Шейн | страница 22



Отец зарычал от злости. Видно было, как сила накапливается у него в ногах, широких плечах и больших жилистых руках. Его сторона задранного кверху пня качнулась вперед, а та сторона, где стоял Шейн, пошла назад, и весь пень задрожал, как будто должен был вот-вот вывернуться вниз и рухнуть в яму, на них, только в другом, каком-то нелепом положении.

Я уже хотел крикнуть: «Осторожно!» Но только и рта не смог раскрыть, потому что Шейн резко мотнул головой вбок, чтобы отбросить волосы с лица, и я на мгновение увидел его глаза. Они пылали сосредоточенным холодным огнем. Больше он ничего не сделал, ни рукой, ни ногой отдельно не двинул. Просто весь, всем телом, рванулся в одном неимоверном взрыве мощи. Даже на расстоянии ощущалось, как жар, жестокая энергия, внезапно полыхнувшая в нем, изливалась через, него в едином целеустремленном порыве. Его сторона пня наклонилась вперед вровень с отцовской, и всей массой громадный пень вырвался из земли, лишившись последней поддержки, перевернулся и неуклюже раскорячился перед ними, признав свое поражение.

Отец медленно вылез из ямы. Он подошел к пню, положил руку на его округлый бок и слегка потрепал, как будто это был старый друг и ему было его немного жалко.

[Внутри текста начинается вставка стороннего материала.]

/-- An instruction that completes keeps the canonical form: a write that leaves memory raises (R69). -/
theorem completed_wf {i : Instr} {s : State} (h : s.mem.wf) (hf : fatalOf i s = none) : (completed i s).mem.wf := by
  cases i with
  | ldB x =>
    have hin : ¬ Config.memSize ≤ s.indexAddr + 2 := fun e => nomatch (if_pos e).symm.trans hf
    exact wf_writeAll h (Nat.lt_of_not_le hin)
  | ldMemVx x =>
    have hin : ¬ Config.memSize ≤ s.indexAddr + x.toNat := fun e => nomatch (if_pos e).symm.trans hf
    exact wf_writeAll h (by rw [regRange_length]; exact Nat.lt_of_not_le hin)
  | _ => exact h

/-- An instruction that completes from Running ends in Running or in the wait, with no cause latched. -/
theorem inv_completed {s : State} {i : Instr} (h : s.Inv) (hrun : s.runState = .running) (hf : fatalOf i s = none) :
    (completed i s).Inv := by
  have hcause : s.haltCause = none := h.cause.mpr (by simp [hrun])
  refine ⟨completed_depth h.depth hf, ?_, completed_wf h.memory hf⟩
  rw [completed_haltCause, completed_runState, hrun, hcause]
  split <;> decide

theorem inv_of_stepTo {s t : State} (h : s.Inv) (hto : StepTo s t) : t.Inv := by
  cases hto with
  | stays => exact inv_clearEffects h
  | waits => exact inv_clearEffects h
  | delivers hrun k => exact inv_delivered (inv_clearEffects h) hrun k
  | fetchRaises => exact inv_raise (inv_clearEffects h) _
  | execRaises _ _ f => exact inv_raise (inv_fetched h) f
  | completes hrun _ hf => exact inv_completed (inv_fetched h) hrun hf

/-- Settles O16: every way a step can go keeps the invariant. -/
theorem stepKeepsTheInvariant : Obligations.StepKeepsTheInvariant := fun _ _ hinv hstep =>
  inv_of_stepTo hinv (stepTo_of_step hstep)

/-! ### The host operations keep the invariant -/

theorem inv_of_applyOp_reset {program : List Byte} {s t : State} (h : applyOp (.reset program) s = .next t) : t.Inv := by
  obtain ⟨hfits, rfl⟩ := reset_eq_of_next h
  exact inv_resetState _ hfits

/-- A step with arguments that answers `t` is a step of the state that presents them. -/
theorem stepTo_of_applyOp_step {keys : BitVec 16} {r : Byte} {s t : State} (h : applyOp (.step keys r) s = .next t) :
    ∃ u, t = u.dropInputs ∧ StepTo (s.present keys r) u := by
  obtain ⟨u, hu, hto⟩ := exists_stepTo_of_stepWith keys r s
  cases hu.symm.trans h
  exact ⟨u, rfl, hto⟩

/-- Settles O17: `reset` from any state, a step by O16's lemma, and three operations that leave what the invariant is
about. -/
theorem hostOperationKeepsTheInvariant : Obligations.HostOperationKeepsTheInvariant := by
  refine ⟨fun o s t hinv h => ?_, fun _ _ _ => inv_of_applyOp_reset⟩
  cases o with
  | reset program => exact inv_of_applyOp_reset h
  | step keys r =>
    obtain ⟨u, rfl, hto⟩ := stepTo_of_applyOp_step h
    have hpresent : (s.present keys r).Inv := hinv.congr rfl rfl rfl rfl
    exact (inv_of_stepTo hpresent hto).congr rfl rfl rfl rfl
  | tick => cases h; exact hinv.congr rfl rfl rfl rfl
  | reportKey k => cases h; exact hinv.congr rfl rfl rfl rfl
  | clearDirty => cases h; exact hinv.congr rfl rfl rfl rfl

end Sys2Proof.Machine
end

section
/-!
Sequences of host operations in Halted and in AwaitingKey (R46 (c) and (f), R127, R271), and sequences of ticks (R270).
-/
namespace Sys2Proof.Machine

theorem runOps_cons {o : HostOp} {s t : State} (ops : List HostOp) (h : applyOp o s = .next t) :
    runOps (o :: ops) s = runOps ops t := by
  simp only [runOps, h]

/-! ### Halted -/

/-- What operations `ops`, none of them a reset, leave of a halted state: all but the timers, the latch and the dirty flag,
and these as well unless `ops` has their own operation. -/
structure HaltedFrame (ops : List HostOp) (s t : State) : Prop where
  run : t.runState = .halted
  cause : t.haltCause = s.haltCause
  v : t.v = s.v
  i : t.i = s.i
  pc : t.pc = s.pc
  stack : t.stack = s.stack
  mem : t.mem = s.mem
  disp : t.disp = s.disp
  waitReg : t.waitReg = s.waitReg
  timers : .tick ∉ ops → t.dt = s.dt ∧ t.st = s.st
  latch : (∀ k, .reportKey k ∉ ops) → t.keyLatch = s.keyLatch
  dirty : .clearDirty ∉ ops → t.displayDirty = s.displayDirty

theorem HaltedFrame.nil {s : State} (h : s.runState = .halted) : HaltedFrame [] s s :=
  ⟨h, rfl, rfl, rfl, rfl, rfl, rfl, rfl, rfl, fun _ => ⟨rfl, rfl⟩, fun _ => rfl, fun _ => rfl⟩

/-- The frames of one operation and of the operations after it, put together. -/
theorem HaltedFrame.cons {o : HostOp} {ops : List HostOp} {s u t : State} (hu : HaltedFrame [o] s u)
    (ht : HaltedFrame ops u t) : HaltedFrame (o :: ops) s t where
  run := ht.run
  cause := ht.cause.trans hu.cause
  v := ht.v.trans hu.v
  i := ht.i.trans hu.i
  pc := ht.pc.trans hu.pc
  stack := ht.stack.trans hu.stack
  mem := ht.mem.trans hu.mem
  disp := ht.disp.trans hu.disp
  waitReg := ht.waitReg.trans hu.waitReg
  timers h := by
    simp only [List.mem_cons, not_or] at h
    obtain ⟨hdt, hst⟩ := ht.timers h.2
    obtain ⟨hdt', hst'⟩ := hu.timers (by simpa using h.1)
    exact ⟨hdt.trans hdt', hst.trans hst'⟩
  latch h := by
    simp only [List.mem_cons, not_or] at h
    exact (ht.latch fun k => (h k).2).trans (hu.latch fun k => by simpa using (h k).1)
  dirty h := by
    simp only [List.mem_cons, not_or] at h
    exact (ht.dirty h.2).trans (hu.dirty (by simpa using h.1))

И Шейн на другой стороне пня тоже мягко опустил ладонь на старое твердое дерево. Оба они подняли головы, и их глаза встретились снова, как и тогда, давным-давно, этим утром.

Сейчас должна была бы царить полная тишина. Но это было не так, потому что кто-то кричал, орал тонким визгливым голосом, просто вопил без слов. Наконец я понял, что это мой голос, и закрыл рот. Вот теперь настала тишина, чистая и благотворная, и это была одна из тех картин, которые ты никогда не забудешь, как бы ни обкатало тебя время в бороздах годов — старый пень, лежащий на боку, и обрубки корней, образующие несуразный силуэт на фоне солнечного сияния, пробивающегося из-за далеких гор, и два человека, глядящие поверх него друг другу в глаза.

Я думал, что они должны бы положить руки на пень совсем рядом. Я думал, они, по крайней мере, должны что-то сказать друг другу. А они стояли тихо и неподвижно. Наконец отец повернулся и пошел к матери. Он так устал, что его просто шатало на ходу. Но в голосе усталости не слышалось.

— Мэриан, — сказал он. — Вот теперь я отдохнул. Я думаю, ни один человек с начала времен не был таким отдохнувшим.

Шейн тоже шел к нам. Он тоже обратился только к матери.

— Да, мэм, кое-чему я научился сегодня. Оказывается, чтобы быть фермером, человеку нужно куда больше, чем я когда-нибудь мог вообразить… И еще: теперь я, кажется, готов съесть немного пирога.